The PERMISSION SLIP had my son’s name crossed out.
Not scratched out – crossed out, like someone had drawn a single line through “Darius” with a red pen and written “roster full” underneath in handwriting that wasn’t the coach’s.
Darius has cerebral palsy. He walks with a brace on his left leg and he throws a baseball harder than any nine-year-old I have ever seen.
He’d been practicing in our driveway since February. Every night after dinner, throwing until his arm got tired, then throwing more.
I folded the slip and put it in my purse.
I smiled at the woman behind the registration table and asked if there was a mistake.
She said, “We just don’t have the space this year.”
She didn’t look at me.
I drove home. Darius was in the back seat asking if he made the list and I said, “We’re still checking, baby.”
That was three weeks ago.
I have been CHECKING.
I talked to two other moms whose boys got in the day after registration opened. I pulled the league bylaws off their website. I found the part about the Americans with Disabilities Act.
I found something else, too.
The coach – his name is Greg Pulliam – his son is on the team. Starting pitcher.
His son is nine years old and he throws like he’s scared of the ball.
I watched the video on their league page, the one they posted welcoming this year’s roster.
Darius watched it with me.
He said, “Mom, I’m faster than that kid.”
I said, “I know.”
He went to his room and I sat in the kitchen and I didn’t move for a long time.
I filed a formal complaint with the state athletics board on Tuesday.
I CC’d the league’s insurance carrier.
I CC’d a reporter at the local paper who covers youth sports and who once wrote a whole piece about this exact league’s “commitment to inclusion.”

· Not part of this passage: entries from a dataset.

-- ==== Sys2Proof/Machine/Ops.lean ====
section
/-! DEFINITION. The operations that every strand instruction shares: reading operands by name, the landing of results (R114, R125),
the end of an issue slot (R121), stalls, taking a trap and returning from one (R400 to R402, R119), launch-fatal faults of a strand. -/

namespace Sys2Proof.Machine

/-! ## Names (R105 to R107, R178) -/

/-- The storage key of a scalar name: s1..s15 are global, s16 and above positions of the window (R107). -/
def Regs.skey (r : Regs) (n : Nat) : Nat := if n < 16 then n else r.wb + n

/-- A scalar register as it stands; s0 reads zero (R105). -/
def Regs.sread (r : Regs) (n : BitVec 6) : Word := if n = 0 then 0 else tget 0 r.s (r.skey n.toNat)

/-- The physical vector register of a name (R106). -/
def vphys (rrb : BitVec 5) (n : Nat) : Nat := if n < 32 then n else 32 + (n - 32 + rrb.toNat) % 32

/-- The physical predicate of a name (R106). -/
def pphys (rrb : BitVec 3) (n : Nat) : Nat := if n < 8 then n else 8 + (n - 8 + rrb.toNat) % 8

/-- All ones. -/
def ones : Word := BitVec.allOnes 64

/-- An operand of a routine call. -/
def Frame.op (f : Frame) (k : Nat) : Option Bound := f.ops[k]?

/-! Vector registers and predicates are named by place: register n in use at frame depth d is place 64 d + n, predicate n place 16 d + n, and depth 0
is the context itself, whose registers every stream of the context shares (R178). -/

/-- Where a vector name lives: through rotation in a context's own registers, in a frame at the place its operand was bound to, or at a private
register (R106, R178). -/
def vslotIn (stack : List Frame) (r : Regs) (n : Nat) : Option Nat :=
  match stack with
  | [] => some (vphys r.rrbV n)
  | f :: _ =>
    if n < 8 then
      match f.op n with
      | some (.v k) => some k
      | some (.vval _) => some (64 * stack.length + n)
      | _ => none
    else if n < 8 + f.vscr then some (64 * stack.length + n) else none

/-- Where a predicate name lives; none names no register of the stream (R178). A name p(1 + k) whose operand k is no predicate is such a name (log
entry 90). -/
def pslotIn (stack : List Frame) (r : Regs) (n : Nat) : Option Nat :=
  match stack with
  | [] => some (pphys r.rrbP n)
  | f :: _ =>
    if n = 0 then some 0
    else if n < 8 then
      match f.op (n - 1) with
      | some (.p k) => some k
      | some (.pval _) => some (16 * stack.length + n)
      | _ => none
    else some (16 * stack.length + pphys r.rrbP n)

/-- The context's physical register at a place; none for a frame's private register, which no cluster gates. -/
def gateOf (k : Nat) : Option Nat := if k < 64 then some k else none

Greg Pulliam called me last night.
He said, “I think we can work something out.”
I said, “I know.”
He went quiet.
I said, “My son will be at practice Saturday.”
There was a long pause and then he said, “Mrs. Okafor, I don’t think you understand what you’re – “
“Greg,” I said. “I understand EVERYTHING.”
I hung up.
Saturday is in four days.
What Greg doesn’t know yet is that the reporter is coming.
What Greg doesn’t know is that I have his emails.
What Greg doesn’t know is that Darius has been practicing every single night, and his arm is ready, and he is going to walk onto that field in his brace and he is going to THROW.
My phone buzzed this morning.
It was a text from a number I didn’t recognize.
It said: “You should know you’re not the first.”
The Number
I stared at it for probably two full minutes.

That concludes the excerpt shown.